## Exercise brief
Among the lines below, some may contain the string "that". Say how many do, and give nothing besides the number.

(Data entries)
BEGIN

-- ==== Sys2Proof/Machine/Flags.lean ====
section
/-! DEFINITION. The flag register and every flag computation of the spec: the word with its capability mask
(R25, R26), the helpers of R27 and R28, the flag rules of the shift and rotate family (R321 to R327), and the
conditions of R364. Operand values are held in 32 bits with no bit above their width (`Width.fits`). -/

namespace Sys2Proof.Machine

/-! ### Bit-vector helpers on n-bit values held in 32 bits -/

/-- The value with ones in the low n bits. -/
def mask : Width → Word
  | .w8 => 0xFF
  | .w16 => 0xFFFF
  | .w32 => 0xFFFFFFFF

/-- `trunc_n(v)` (00_scope.md section 4). -/
def trunc (w : Width) (v : Word) : Word := v &&& mask w

/-- The sign bit `v[n-1]`. -/
def msb (w : Width) (v : Word) : Bool := v.getLsbD (w.bits - 1)

/-- `sint_n(v)`: the two's-complement value of the low n bits. -/
def sint (w : Width) (v : Word) : Int := (v.setWidth w.bits).toInt

/-- `sext_n(v)` of a byte, as an n-bit value. -/
def sextByte (w : Width) (b : Byte) : Word := trunc w (b.signExtend 32)

/-- `sext_32(v)` of an n-bit value. -/
def sext32 (w : Width) (v : Word) : Word := (v.setWidth w.bits).signExtend 32

/-! ### The flag word (R25, R26) -/

/-- The one-bit flags (R25). IOPL is the two-bit field `iopl`. -/
inductive Flag
  | cf | pf | af | zf | sf | tf | if_ | df | of | nt | rf | vm | ac
deriving DecidableEq, Repr

/-- The bit of a flag (R25). -/
def Flag.bit : Flag → Nat
  | .cf => 0 | .pf => 2 | .af => 4 | .zf => 6 | .sf => 7 | .tf => 8 | .if_ => 9 | .df => 10 | .of => 11
  | .nt => 14 | .rf => 16 | .vm => 17 | .ac => 18

/-- The word with only a flag's bit set. -/
def Flag.mask (f : Flag) : Word := 1#32 <<< f.bit

/-- `getValue` (R26). -/
def flagsValue (stored : Word) : Word := (stored &&& Config.capMask) ||| 0x00000002

/-- `setValue(value, mask)` under a capability mask (R26). -/
def setFlagsCap (cap stored value m : Word) : Word := (stored &&& ~~~(m &&& cap)) ||| (value &&& m &&& cap)

/-- `setValue(value, mask)` (R26). -/
def setFlags (stored value m : Word) : Word := setFlagsCap Config.capMask stored value m

/-- Read one flag from the stored word (R26). -/
def getFlag (stored : Word) (f : Flag) : Bool := stored.getLsbD f.bit

/-- Write one flag of the stored word, through the capability mask (R26). -/
def putFlag (stored : Word) (f : Flag) (v : Bool) : Word := setFlags stored (if v then f.mask else 0) f.mask

/-- The I/O-privilege-level field, bits 13:12 (R25). -/
def iopl (stored : Word) : BitVec 2 := stored.extractLsb' 12 2

/-! ### Sign, zero, parity (R27) -/

/-- The number of ones in the low byte. -/
def popcount8 (v : Word) : Nat := (List.range 8).countP fun i => v.getLsbD i

/-- The parity flag of a result: an even number of ones in the low byte (R27). -/
def parity (r : Word) : Bool := popcount8 r % 2 = 0

/-- The six status flags of a result. -/
structure Status where
  cf : Bool
  pf : Bool
  af : Bool
  zf : Bool
  sf : Bool
  of : Bool
deriving DecidableEq, Repr

/-- `SZP_n(r)`: SF, ZF and PF of a result, beside the other three (R27). -/
def Status.ofResult (w : Width) (r : Word) (cf af of : Bool) : Status :=
  { cf := cf, af := af, of := of, sf := msb w r, zf := r = 0, pf := parity r }

/-- Write all six status flags. -/
def putStatus (stored : Word) (t : Status) : Word :=
  putFlag (putFlag (putFlag (putFlag (putFlag (putFlag stored
    .cf t.cf) .pf t.pf) .af t.af) .zf t.zf) .sf t.sf) .of t.of

/-- The carry as a number. -/
def carryNat (c : Bool) : Nat := if c then 1 else 0

/-! ### Addition and subtraction (R28) -/

/-- The result of `AddFlags_n(a, b, c)`. -/
def addResult (w : Width) (a b : Word) (c : Bool) : Word :=
  trunc w (BitVec.ofNat 32 (a.toNat + b.toNat + carryNat c))

/-- The flags of `AddFlags_n(a, b, c)`. -/
def addStatus (w : Width) (a b : Word) (c : Bool) : Status :=
  let full := a.toNat + b.toNat + carryNat c
  let r := addResult w a b c
  .ofResult w r (cf := 2 ^ w.bits ≤ full) (af := (a ^^^ b ^^^ r).getLsbD 4)
    (of := msb w ((a ^^^ r) &&& (b ^^^ r)))

/-- The result of `SubFlags_n(a, b, c)`: `a - b - c` modulo 2^n. -/
def subResult (w : Width) (a b : Word) (c : Bool) : Word :=
  trunc w (a - b - BitVec.ofNat 32 (carryNat c))

/-- The flags of `SubFlags_n(a, b, c)`. -/
def subStatus (w : Width) (a b : Word) (c : Bool) : Status :=
  let full : Int := a.toNat - b.toNat - carryNat c
  let r := subResult w a b c
  .ofResult w r (cf := full < 0) (af := (a ^^^ b ^^^ r).getLsbD 4) (of := msb w ((a ^^^ b) &&& (a ^^^ r)))

/-- `LogicFlags_n(r)`, with the draw that is AF (R28). -/
def logicStatus (w : Width) (r : Word) (draw : Bool) : Status :=
  .ofResult w r (cf := false) (af := draw) (of := false)

/-! ### Shifts and rotates (R320 to R327)

Each takes the n-bit operand `a`, the effective count `cnt` (1 to 31) and the draws its rule names. -/

/-- `rotl_w(v, k)` on a vector of m bits held in a number below 2^m, `k < m` (R320). -/
def rotl (m v k : Nat) : Nat := (v * 2 ^ k + v / 2 ^ (m - k)) % 2 ^ m

/-- `rotr_w(v, k)` on a vector of m bits, `k < m` (R320). -/
def rotr (m v k : Nat) : Nat := (v / 2 ^ k + v * 2 ^ (m - k)) % 2 ^ m

/-- The result of a shift or rotate and the flags it settles; SF, ZF, PF and AF are written by shifts only. -/
structure ShiftOut where
  r  : Word
  cf : Bool
  of : Bool
deriving DecidableEq, Repr

/-- ROL (R321). -/
def rolOut (w : Width) (a : Word) (cnt : Nat) (ofDraw : Bool) : ShiftOut :=
  let r := BitVec.ofNat 32 (rotl w.bits a.toNat (cnt % w.bits))
  { r := r, cf := r.getLsbD 0, of := if cnt = 1 then msb w a ^^ msb w r else ofDraw }

/-- ROR (R322). -/
def rorOut (w : Width) (a : Word) (cnt : Nat) (ofDraw : Bool) : ShiftOut :=
  let r := BitVec.ofNat 32 (rotr w.bits a.toNat (cnt % w.bits))
  { r := r, cf := msb w r, of := if cnt = 1 then msb w r ^^ r.getLsbD (w.bits - 2) else ofDraw }

/-- The number of places an (n+1)-bit rotate moves (R323, R324). -/
def rclCount (w : Width) (cnt : Nat) : Nat := if w = .w32 then cnt else cnt % (w.bits + 1)

/-- The vector `F.CF :: a` of n+1 bits (R323, R324). -/
def withCarry (w : Width) (a : Word) (cf : Bool) : Nat := carryNat cf * 2 ^ w.bits + a.toNat

/-- RCL (R323). -/
def rclOut (w : Width) (a : Word) (cf : Bool) (cnt : Nat) (ofDraw : Bool) : ShiftOut :=
  let t := rotl (w.bits + 1) (withCarry w a cf) (rclCount w cnt)
  let r := BitVec.ofNat 32 (t % 2 ^ w.bits)
  let c := t.testBit w.bits
  { r := r, cf := c, of := if cnt = 1 then msb w r ^^ c else ofDraw }

/-- RCR (R324). -/
def rcrOut (w : Width) (a : Word) (cf : Bool) (cnt : Nat) (ofDraw : Bool) : ShiftOut :=
  let t := rotr (w.bits + 1) (withCarry w a cf) (rclCount w cnt)
  let r := BitVec.ofNat 32 (t % 2 ^ w.bits)
  { r := r, cf := t.testBit w.bits, of := if cnt = 1 then msb w r ^^ r.getLsbD (w.bits - 2) else ofDraw }

/-- SHL and SAL (R325): CF is a draw when the count is not below the width. -/
def shlOut (w : Width) (a : Word) (cnt : Nat) (cfDraw ofDraw : Bool) : ShiftOut :=
  let r := BitVec.ofNat 32 (a.toNat * 2 ^ cnt % 2 ^ w.bits)
  { r := r
    cf := if cnt < w.bits then a.getLsbD (w.bits - cnt) else cfDraw
    of := if cnt = 1 then msb w r ^^ msb w a else ofDraw }

/-- SHR (R326): CF is a draw when the count is not below the width. -/
def shrOut (w : Width) (a : Word) (cnt : Nat) (cfDraw ofDraw : Bool) : ShiftOut :=
  { r := BitVec.ofNat 32 (a.toNat / 2 ^ cnt)
    cf := if cnt < w.bits then a.getLsbD (cnt - 1) else cfDraw
    of := if cnt = 1 then msb w a else ofDraw }

/-- SAR (R327). The count is cut at the width for the value and for CF. -/
def sarOut (w : Width) (a : Word) (cnt : Nat) (ofDraw : Bool) : ShiftOut :=
  { r := trunc w (BitVec.ofInt 32 (sint w a / 2 ^ min cnt w.bits))
    cf := a.getLsbD (min cnt w.bits - 1)
    of := if cnt = 1 then false else ofDraw }

/-! ### Conditions (R364) -/

/-- `Cond(cc)` on the stored flag word. -/
def condHolds (f : Word) : Cond → Bool
  | .o => getFlag f .of
  | .no => !getFlag f .of
  | .b => getFlag f .cf
  | .ae => !getFlag f .cf
  | .e => getFlag f .zf
  | .ne => !getFlag f .zf
  | .be => getFlag f .cf || getFlag f .zf
  | .a => !getFlag f .cf && !getFlag f .zf
  | .s => getFlag f .sf
  | .ns => !getFlag f .sf
  | .p => getFlag f .pf
  | .np => !getFlag f .pf
  | .l => getFlag f .sf != getFlag f .of
  | .ge => getFlag f .sf == getFlag f .of
  | .le => getFlag f .zf || (getFlag f .sf != getFlag f .of)
  | .g => !getFlag f .zf && (getFlag f .sf == getFlag f .of)

/-! ### Masks of the instructions that load the flag word -/

/-- SAHF: SF, ZF, AF, PF, CF (R418). -/
def sahfMask : Word := 0x000000D5

/-- PUSHFD: VM and RF read as 0 in the image (R419). -/
def pushfdImage : Word := 0x00FCFFFF

/-- POPF and POPFD (R420): the bits the pop may touch. -/
def popfMask (z : Size) (ifOk ioplOk : Bool) : Word :=
  0x00004DD5 ||| (if z = .s32 then 0x00050000 else 0) ||| (if ifOk then 0x00000200 else 0) |||
    (if ioplOk then 0x00003000 else 0)

/-- IRET in real and virtual-8086 mode (R396). -/
def iretMaskReal (z : Size) (v86 : Bool) : Word :=
  let m : Word := if z = .s16 then 0x00007FD5 else 0x00057FD5
  if v86 then m &&& ~~~(0x00003000 : Word) else m

/-- `IretMask(osz, cpl)` (R397), with the IOPL read before the update. -/
def iretMask (z : Size) (cpl io : BitVec 2) : Word :=
  0x00004DD5 ||| (if z = .s32 then 0x00050000 else 0) |||
    (if cpl.toNat ≤ io.toNat then 0x00000200 else 0) ||| (if cpl = 0 then 0x00003000 else 0)

end Sys2Proof.Machine
end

END

## Exercise answer
2